(Exercise input)

-- ==== Sys2Proof/WellFormed.lean ====
section
/-! DEFINITION. Which commands have an encoding: the live scale and the live auxiliary scale lie in 0..18
(spec/30_encoding.md R72, spec/00_scope.md R9 SCALE_MAX). -/

namespace Sys2Proof

/-- `SCALE_MAX` (R9). -/
def scaleMax : Nat := 18

/-- The check on a live scale or auxiliary scale (R72). -/
def scaleOk (sc : Nat) : Bool := decide (sc ≤ scaleMax)

/-- A command that some legal word encodes (R72, R76). -/
def Instr.wf : Instr → Bool
  | .smSf sc => scaleOk sc
  | .smMinInt sc => scaleOk sc
  | .smMaxInt sc => scaleOk sc
  | .smNlz sc => scaleOk sc
  | .sfMul sc => scaleOk sc
  | .sfDiv sc => scaleOk sc
  | .sfMod sc => scaleOk sc
  | .sfDivu sc => scaleOk sc
  | .sfMulHi sc => scaleOk sc
  | .sfMulLo sc => scaleOk sc
  | .umul128 => true
  | .udiv64 => true
  | .urem64 => true
  | .add _ => true
  | .sub _ => true
  | .mul sc _ _ => scaleOk sc
  | .div sc _ _ => scaleOk sc
  | .avg _ => true
  | .pow sc _ _ => scaleOk sc
  | .sqrt sc _ => scaleOk sc
  | .shl _ => true
  | .shr _ => true
  | .cmp => true
  | .isZero => true
  | .signum => true
  | .fromInt sc => scaleOk sc
  | .toInt sc _ => scaleOk sc
  | .fromDec sc _ aux => scaleOk sc && scaleOk aux
  | .toDec sc _ aux => scaleOk sc && scaleOk aux
  | .fromDbl sc _ => scaleOk sc
  | .toDbl sc _ => scaleOk sc
  | .fromFlt sc _ => scaleOk sc
  | .toFlt sc _ => scaleOk sc

end Sys2Proof
end

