-- ==== Sys2Proof/Machine/Port.lean ====
section
/-! DEFINITION. The port: the host's transactions on whole registers (spec/20_memory.md R51 to R55), the execution
of a command word (spec/30_encoding.md R70), and one event of a run (spec/70_reset_and_hazards.md R465). -/

namespace Sys2Proof.Machine

/-- `Execute(w)`: an illegal word raises `IllegalCommand`, reading no operand (R70, R79, R405). -/
def execute (w : Word32) (s : State) : Host.Outcome State Fault Refusal :=
  match decode w with
  | .ok i => exec i s
  | .error _ => .next (s.fail .illegalCommand)

/-- `HostWrite(i, v)`. A 32-bit register takes the low 32 bits of the data (R53); writes to `RES`, `RESH`, `STATUS`
and index 7 are ignored (R55; log 6). -/
def hostWrite (i : BitVec 3) (v : Word64) (s : State) : Host.Outcome State Fault Refusal :=
  match i.toNat with
  | 0 => .next { s with opa := v }
  | 1 => .next { s with opb := v }
  | 4 => execute (v.setWidth 32) { s with cmd := v.setWidth 32 }
  | 6 => .next { s with flags := clearFlags s.flags (v.setWidth 32) }
  | _ => .next s

/-- `HostRead(i)`: the whole register, a 32-bit one zero-extended; index 7 reads 0 (R52, R53). -/
def hostRead (i : BitVec 3) (s : State) : Word64 :=
  match i.toNat with
  | 0 => s.opa
  | 1 => s.opb
  | 2 => s.res
  | 3 => s.resh
  | 4 => s.cmd.setWidth 64
  | 5 => s.status.setWidth 64
  | 6 => s.flags.setWidth 64
  | _ => 0

/-- One port event, on a state from whose list it has been taken. A command cut short by reset has none of its
effects (R451). -/
def portEvent (e : PortEvent) (s : State) : Host.Outcome State Fault Refusal :=
  match e with
  | .write i v => hostWrite i v s
  | .read i => .next { s with returned := s.returned ++ [hostRead i s] }
  | .reset => .next s.resetRegisters
  | .resetDuring _ => .next s.resetRegisters

/-- The next event of the run, wholly, before the one after it (R52, R59). With none the block does nothing
(R20; log 3). -/
def portStep (s : State) : Host.Outcome State Fault Refusal :=
  match s.port with
  | [] => .next s
  | e :: rest => portEvent e { s with port := rest }

/-- The host's next act is `HostWrite(4, w)` of this command word (R26; log 1). -/
def presentCommand (s : State) (w : Word32) : State :=
  { s with port := .write 4 (w.setWidth 64) :: s.port }

end Sys2Proof.Machine
end

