/-! ### The number of leading zeros -/

/-- `nlz64(v)` places `v` between two powers of two (R12). -/
theorem nlz64_bounds {v : Nat} (pos : v ≠ 0) (hv : v < 2 ^ 64) :
    nlz64 v ≤ 63 ∧ 2 ^ (63 - nlz64 v) ≤ v ∧ v < 2 ^ (64 - nlz64 v) := by
  have small : Nat.log2 v < 64 := (Nat.log2_lt pos).2 hv
  have zeros : nlz64 v = 63 - Nat.log2 v := by
    rw [nlz64, bitlen, if_neg pos]
    omega
  have below : 63 - nlz64 v = Nat.log2 v := by omega
  have above : 64 - nlz64 v = Nat.log2 v + 1 := by omega
  rw [below, above]
  exact ⟨by omega, Nat.log2_self_le pos, Nat.lt_log2_self⟩

/-! ### The commands -/

/-- A command that ends with the result `r` and no failure has, in the terms of Safety, succeeded with `r`. -/
theorem succeeds_of_finish_ok {i : Instr} {s : State} {r : Word64} (h : exec i s = s.finish (.ok r)) :
    ∃ t, exec i s = .next t ∧ Succeeds s t r :=
  ⟨s.succeed r, h, succeed_succeeds s r⟩

/-- The scale factor as the integer the commands compute with. -/
theorem sf_cast (sc : Nat) : ((sf sc : Nat) : Int) = 10 ^ sc := Nat.cast_pow 10 sc

theorem exec_smSf (sc : Nat) (s : State) : exec (.smSf sc) s = s.finish (.ok (BitVec.ofInt 64 (10 ^ sc))) := by
  rw [← sf_cast]
  rfl

theorem exec_smMinInt (sc : Nat) (s : State) :
    exec (.smMinInt sc) s = s.finish (.ok (BitVec.ofInt 64 (Int.tdiv (-2 ^ 63) (10 ^ sc)))) := rfl

theorem exec_smMaxInt (sc : Nat) (s : State) :
    exec (.smMaxInt sc) s = s.finish (.ok (BitVec.ofInt 64 (Int.tdiv (2 ^ 63 - 1) (10 ^ sc)))) := rfl

theorem exec_smNlz (sc : Nat) (s : State) :
    exec (.smNlz sc) s = s.finish (.ok (BitVec.ofNat 64 (nlz64 (10 ^ sc)))) := by
  rw [← BitVec.ofInt_natCast]
  rfl

theorem exec_sfMul (sc : Nat) (s : State) :
    exec (.sfMul sc) s = s.finish (.ok (BitVec.ofInt 64 (s.opa.toInt * 10 ^ sc))) := by
  rw [← sMulSf_eq sc (BitVec.le_toInt s.opa) (BitVec.toInt_lt (x := s.opa))]
  rfl

theorem exec_sfDiv (sc : Nat) (s : State) :
    exec (.sfDiv sc) s = s.finish (.ok (BitVec.ofInt 64 (Int.tdiv s.opa.toInt (10 ^ sc)))) := by
  rw [← sf_cast]
  rfl

theorem exec_sfMod (sc : Nat) (s : State) :
    exec (.sfMod sc) s = s.finish (.ok (BitVec.ofInt 64 (Int.tmod s.opa.toInt (10 ^ sc)))) := by
  rw [← sf_cast]
  rfl

theorem exec_sfDivu (sc : Nat) (s : State) :
    exec (.sfDivu sc) s = s.finish (.ok (BitVec.ofNat 64 (s.opa.toNat / 10 ^ sc))) := by
  rw [← BitVec.ofInt_natCast]
  rfl

theorem exec_sfMulHi (sc : Nat) (s : State) :
    exec (.sfMulHi sc) s = s.finish (.ok (BitVec.ofNat 64 (mulHi s.aLow sc))) := by
  rw [← BitVec.ofInt_natCast]
  rfl

theorem exec_sfMulLo (sc : Nat) (s : State) :
    exec (.sfMulLo sc) s = s.finish (.ok (BitVec.ofNat 64 (mulLo s.aLow sc))) := by
  rw [← BitVec.ofInt_natCast]
  rfl

/-- Settles O31: the four reads, the last one by the bounds of `nlz64` on the scale factor. -/
theorem tableReadsGiveTheRow : Obligations.TableReadsGiveTheRow := by
  intro sc s hsc
  have bounds := nlz64_bounds (v := 10 ^ sc) (by positivity) ((scaleFactor_lt hsc).trans (by decide))
  obtain ⟨t, run, ends⟩ := succeeds_of_finish_ok (exec_smNlz sc s)
  exact ⟨succeeds_of_finish_ok (exec_smSf sc s), succeeds_of_finish_ok (exec_smMinInt sc s),
    succeeds_of_finish_ok (exec_smMaxInt sc s), t, nlz64 (10 ^ sc), run, ends, bounds⟩

/-- Settles O32: the multiplier is exact on every operand, so its result is cut once, by `bits64`. -/
theorem scaleFactorMultiplyWraps : Obligations.ScaleFactorMultiplyWraps :=
  fun sc s => succeeds_of_finish_ok (exec_sfMul sc s)

/-- The remainder of a truncated division has the sign of the dividend, or is 0. -/
theorem tmod_mul_dividend_nonneg (a d : Int) : 0 ≤ Int.tmod a d * a := by
  obtain nonneg | neg := Int.le_total 0 a
  · exact mul_nonneg (Int.tmod_nonneg d nonneg) nonneg
  · have mirrored : 0 ≤ Int.tmod (-a) d := Int.tmod_nonneg d (by omega)
    rw [Int.neg_tmod] at mirrored
    exact mul_nonneg_of_nonpos_of_nonpos (by omega) neg

theorem abs_tmod_lt (a : Int) {d : Int} (hd : 0 < d) : |Int.tmod a d| < d :=
  abs_lt.2 ⟨Int.lt_tmod_of_pos a hd, Int.tmod_lt_of_pos a hd⟩

/-- Settles O33: `Int.tdiv` and `Int.tmod` are the quotient and the remainder that the statement describes. -/
theorem scaleFactorDivisionTruncates : Obligations.ScaleFactorDivisionTruncates := by
  intro sc s
  have rebuilt := Int.mul_tdiv_add_tmod s.opa.toInt (10 ^ sc)
  exact ⟨⟨_, _, rebuilt.symm, abs_tmod_lt _ (by positivity), tmod_mul_dividend_nonneg _ _,
    succeeds_of_finish_ok (exec_sfDiv sc s), succeeds_of_finish_ok (exec_sfMod sc s)⟩,
    succeeds_of_finish_ok (exec_sfDivu sc s)⟩

/-- Settles O34: the low part is below 2^32, so OR-ing the parts is adding them. -/
theorem halfWordProductsRebuildExactly : Obligations.HalfWordProductsRebuildExactly := by
  intro sc s hsc
  have halfWord : s.aLow < 2 ^ 32 := by
    rw [aLow_eq]
    exact Nat.mod_lt _ (by decide)
  have rebuilt : mulHi s.aLow sc <<< 32 ||| mulLo s.aLow sc = s.opa.toNat % 2 ^ 32 * 10 ^ sc := by
    rw [← Nat.shiftLeft_add_eq_or_of_lt (mulLo_lt _ _), Nat.shiftLeft_eq, mulHi_mulLo, aLow_eq]
  obtain ⟨t, runHi, endsHi⟩ := succeeds_of_finish_ok (exec_sfMulHi sc s)
  obtain ⟨u, runLo, endsLo⟩ := succeeds_of_finish_ok (exec_sfMulLo sc s)
  exact ⟨t, u, _, _, runHi, endsHi, runLo, endsLo, mulHi_lt halfWord hsc, mulLo_lt _ _, rebuilt⟩

end Sys2Proof.ScaleMetrics
end

section
/-! SUPPORT. Multiply, divide, power and square root at a scale (spec/44_multiply_divide.md R240 to R257): the rounded
division is the rounding of the exact quotient, the signed wide product is exact, a power is one `MUL` after another,
and the digit recurrence finds the integer square root. -/

namespace Sys2Proof.MultiplyDivide

open Sys2Proof.Machine Sys2Proof.Safety

/-! ### The rounded division -/

/-- Is `cls` the class of the discarded fraction `f` (R140)? -/
def FractionClass (cls : RemClass) (f : ℚ) : Prop :=
  match cls with
  | .zero => f = 0
  | .lt => 0 < f ∧ f < 1 / 2
  | .eq => f = 1 / 2
  | .gt => 1 / 2 < f ∧ f < 1

/-- `Classify` tells the class of the fraction `r / d` (R140). -/
theorem classify_fractionClass {r d : Nat} (h : r < d) : FractionClass (classify r d) ((r : ℚ) / d) := by
  have pos : (0 : ℚ) < d := by exact_mod_cast Nat.zero_lt_of_lt h
  unfold classify
  split_ifs with zero lt eq
  · simp [FractionClass, zero]
  · have rpos : (0 : ℚ) < r := by exact_mod_cast Nat.pos_of_ne_zero zero
    have below : (2 * r : ℚ) < d := by exact_mod_cast lt
    exact ⟨by positivity, by rw [div_lt_iff₀ pos]; linarith⟩
  · have half : (2 * r : ℚ) = d := by exact_mod_cast eq
    show (r : ℚ) / d = 1 / 2
    rw [div_eq_iff pos.ne']; linarith
  · have above : (d : ℚ) < 2 * r := by exact_mod_cast (by omega : d < 2 * r)
    have proper : (r : ℚ) < d := by exact_mod_cast h
    exact ⟨by rw [lt_div_iff₀ pos]; linarith, by rw [div_lt_iff₀ pos]; linarith⟩

theorem FractionClass.bounds {cls : RemClass} {f : ℚ} (h : FractionClass cls f) : 0 ≤ f ∧ f < 1 := by
  cases cls <;> simp only [FractionClass] at h <;> constructor <;> linarith

/-- What mode `rm` asks of the rounding of `q + f` to `q + adj`, said of the fraction and the adjustment. -/
def AdjustmentRounds (rm : RoundMode) (q adj : Nat) (f : ℚ) : Prop :=
  match rm with
  | .up | .ceiling => f ≤ adj ∧ adj < f + 1
  | .down | .floor => adj ≤ f ∧ f < adj + 1
  | .halfUp => |f - adj| < 1 / 2 ∨ (|f - adj| = 1 / 2 ∧ f < adj)
  | .halfDown => |f - adj| < 1 / 2 ∨ (|f - adj| = 1 / 2 ∧ adj < f)
  | .halfEven => |f - adj| < 1 / 2 ∨ (|f - adj| = 1 / 2 ∧ (q + adj) % 2 = 0)
  | .unnecessary => f = adj

theorem roundsTo_iff_adjustmentRounds {f : ℚ} (f0 : 0 ≤ f) (rm : RoundMode) (q adj : Nat) :
    RoundsTo rm (q + f) ((q + adj : Nat) : Int) ↔ AdjustmentRounds rm q adj f := by
  have q0 : (0 : ℚ) ≤ q := q.cast_nonneg
  have a0 : (0 : ℚ) ≤ adj := adj.cast_nonneg
  have abs_exact : |(q : ℚ) + f| = q + f := abs_of_nonneg (by linarith)
  have abs_value : |(q : ℚ) + adj| = q + adj := abs_of_nonneg (by linarith)
  have sameSign : 0 ≤ ((q : ℚ) + f) * (q + adj) := by positivity
  have error : (q : ℚ) + f - (q + adj) = f - adj := by ring
  have even : ((q : Int) + adj) % 2 = 0 ↔ (q + adj) % 2 = 0 := by omega
  cases rm <;>
    simp [RoundsTo, AdjustmentRounds, abs_exact, abs_value, sameSign, error, even, add_assoc]

/-- The selector's choice of the magnitude `q` or `q + 1` is the mode's rounding of a value `q + f` that is not
negative (R142, R143): class by class, the adjustment each mode selects. Only a tie under HALF_EVEN looks at `q`. -/
theorem roundsTo_of_roundAdj {rm : RoundMode} {q adj : Nat} {cls : RemClass} {f : ℚ} (hf : FractionClass cls f)
    (h : roundAdj rm false (q % 2 == 1) cls = .ok adj) : RoundsTo rm (q + f) ((q + adj : Nat) : Int) := by
  obtain ⟨f0, f1⟩ := hf.bounds
  rw [roundsTo_iff_adjustmentRounds f0]
  unfold AdjustmentRounds
  have kept : |f| = f := abs_of_nonneg f0
  have raised : |f - 1| = 1 - f := by rw [abs_sub_comm]; exact abs_of_nonneg (by linarith)
  cases cls with
  | zero =>
    obtain rfl : 0 = adj := by simpa using h
    obtain rfl : f = 0 := hf
    cases rm <;> norm_num
  | lt =>
    obtain ⟨pos, below⟩ : 0 < f ∧ f < 1 / 2 := hf
    cases rm <;> simp [roundAdj] at h <;> subst h <;> norm_num [kept, f0, f1, f1.le, pos, below]
  | eq =>
    obtain rfl : f = 1 / 2 := hf
    cases rm
    case halfEven =>
      obtain even | odd := Nat.mod_two_eq_zero_or_one q
      · obtain rfl : 0 = adj := by simpa [roundAdj, even] using h
        norm_num [abs_of_pos, even]
      · obtain rfl : 1 = adj := by simpa [roundAdj, odd] using h
        norm_num [abs_of_pos, Nat.add_mod, odd]
    all_goals simp [roundAdj] at h <;> subst h <;> norm_num [abs_of_pos]
  | gt =>
    obtain ⟨above, _⟩ : 1 / 2 < f ∧ f < 1 := hf
    have pos : 0 < f := by linarith
    have near : 1 - f < 1 / 2 := by linarith
    cases rm <;> simp [roundAdj] at h <;> subst h <;> norm_num [raised, f0, f1, f1.le, pos, near]

/-- The same mode for the magnitude of a negative value. -/
def mirror : RoundMode → RoundMode
  | .ceiling => .floor
  | .floor => .ceiling
  | rm => rm

theorem roundAdj_negative (rm : RoundMode) (odd : Bool) (cls : RemClass) :
    roundAdj rm true odd cls = roundAdj (mirror rm) false odd cls := by
  cases rm <;> rfl

theorem roundsTo_neg (rm : RoundMode) (x : ℚ) (v : Int) : RoundsTo rm (-x) (-v) ↔ RoundsTo (mirror rm) x v := by
  have error : |-x + (v : ℚ)| = |x - v| := by rw [← abs_neg]; ring_nf
  have even : v % 2 = 0 ↔ -v % 2 = 0 := by omega
  cases rm
  case floor | ceiling =>
    simp only [RoundsTo, mirror]
    push_cast
    constructor <;> rintro ⟨_, _⟩ <;> constructor <;> linarith
  all_goals simp [RoundsTo, mirror, error, even]

/-- The magnitude of the exact quotient is the quotient of the magnitudes and the discarded fraction (R146). -/
theorem abs_quotient (n d : Int) (hd : d ≠ 0) :
    |(n : ℚ) / d| = ((n.natAbs / d.natAbs : Nat) : ℚ) + ((n.natAbs % d.natAbs : Nat) : ℚ) / (d.natAbs : Nat) := by
  have d0 : (d.natAbs : ℚ) ≠ 0 := by exact_mod_cast Int.natAbs_ne_zero.2 hd
  have parts : (d.natAbs : ℚ) * (n.natAbs / d.natAbs : Nat) + (n.natAbs % d.natAbs : Nat) = n.natAbs := by
    exact_mod_cast Nat.div_add_mod n.natAbs d.natAbs
  calc |(n : ℚ) / d| = (n.natAbs : ℚ) / d.natAbs := by simp only [abs_div, Nat.cast_natAbs, Int.cast_abs]
    _ = _ := by rw [← parts]; field_simp

/-- The sign the model takes is that of the exact quotient (R146). -/
theorem negQuotient_iff {n d : Int} (hd : d ≠ 0) : negQuotient n d = true ↔ (n : ℚ) / d < 0 := by
  rw [div_neg_iff]
  norm_cast
  simp only [negQuotient, Bool.and_eq_true, decide_eq_true_eq, bne_iff_ne, ne_eq, decide_eq_decide]
  omega

/-- A mapped answer comes from an answer. -/
theorem except_map_eq_ok {ε α β : Type} {x : Except ε α} {f : α → β} {b : β} (h : x.map f = .ok b) :
    ∃ a, x = .ok a ∧ f a = b := by
  cases x with
  | ok a => exact ⟨a, rfl, Except.ok.inj h⟩
  | error e => cases h

/-- The rounded division is the selector's adjustment of the magnitude, with the sign put back (R146). -/
theorem roundDiv_eq (n d : Int) (rm : RoundMode) :
    roundDiv n d rm =
      (roundAdj rm (negQuotient n d) (n.natAbs / d.natAbs % 2 == 1) (classify (n.natAbs % d.natAbs) d.natAbs)).map
        fun adj => if negQuotient n d then -((n.natAbs / d.natAbs + adj : Nat) : Int)
          else ((n.natAbs / d.natAbs + adj : Nat) : Int) := by
  cases selected : roundAdj rm (negQuotient n d) (n.natAbs / d.natAbs % 2 == 1)
    (classify (n.natAbs % d.natAbs) d.natAbs) <;> simp only [roundDiv, uDivRem, selected] <;> rfl

/-- A rounded division by a divisor other than 0 that answers gives the mode's rounding of the exact quotient
(R142, R146). A negative quotient is rounded by its magnitude under the mirrored mode. -/
theorem roundsTo_of_roundDiv {n d v : Int} {rm : RoundMode} (hd : d ≠ 0) (h : roundDiv n d rm = .ok v) :
    RoundsTo rm ((n : ℚ) / d) v := by
  have fraction := classify_fractionClass (Nat.mod_lt n.natAbs (Int.natAbs_pos.2 hd))
  have magnitude := abs_quotient n d hd
  rw [roundDiv_eq] at h
  obtain ⟨adj, selected, rfl⟩ := except_map_eq_ok h
  cases sign : negQuotient n d
  case false =>
    have nonneg : 0 ≤ (n : ℚ) / d := not_lt.1 fun neg => by simp [(negQuotient_iff hd).2 neg] at sign
    rw [sign] at selected
    rw [← abs_of_nonneg nonneg, magnitude]
    exact roundsTo_of_roundAdj fraction selected
  case true =>
    have neg : (n : ℚ) / d < 0 := (negQuotient_iff hd).1 sign
    rw [sign, roundAdj_negative] at selected
    rw [← neg_neg ((n : ℚ) / d), ← abs_of_neg neg, magnitude]
    exact (roundsTo_neg _ _ _).2 (roundsTo_of_roundAdj fraction selected)

/-- A rounding answers only where the mode determines one. -/
theorem determined_of_roundsTo {rm : RoundMode} {x : ℚ} {v : Int} (h : RoundsTo rm x v) : Determined rm x := by
  cases rm
  case unnecessary => exact .inr ⟨v, h⟩
  all_goals exact .inl (by decide)

/-- UNNECESSARY gives a quotient with a remainder no rounding (R142). -/
theorem not_determined_of_remainder {n d : Int} (hd : d ≠ 0) (h : n.natAbs % d.natAbs ≠ 0) :
    ¬ Determined .unnecessary ((n : ℚ) / d) := by
  rintro (ne | ⟨k, hk⟩)
  · exact ne rfl
  · have d0 : (d : ℚ) ≠ 0 := by exact_mod_cast hd
    have product : n = k * d := by exact_mod_cast (div_eq_iff d0).1 hk
    exact h (by rw [product, Int.natAbs_mul, Nat.mul_mod_left])

/-- How a rounded division ends, in the terms of Safety. -/
theorem roundDiv_spec {n d : Int} (hd : d ≠ 0) (rm : RoundMode) :
    (∃ v, roundDiv n d rm = .ok v ∧ RoundsTo rm ((n : ℚ) / d) v)
      ∨ (roundDiv n d rm = .error .roundingRequired ∧ ¬ Determined rm ((n : ℚ) / d)) := by
  obtain ⟨v, h⟩ | ⟨h, rfl, remainder⟩ := roundDiv_cases n d rm
  · exact .inl ⟨v, h, roundsTo_of_roundDiv hd h⟩
  · exact .inr ⟨h, not_determined_of_remainder hd remainder⟩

(End Exercise input)

### What is required
When the line with "have even : ((q" is reached in the data above, start copying there, and copy each line exactly until the line with "that is not" has been copied; copy nothing else.

### Response for this exercise
  have even : ((q : Int) + adj) % 2 = 0 ↔ (q + adj) % 2 = 0 := by omega
  cases rm <;>
    simp [RoundsTo, AdjustmentRounds, abs_exact, abs_value, sameSign, error, even, add_assoc]

/-- The selector's choice of the magnitude `q` or `q + 1` is the mode's rounding of a value `q + f` that is not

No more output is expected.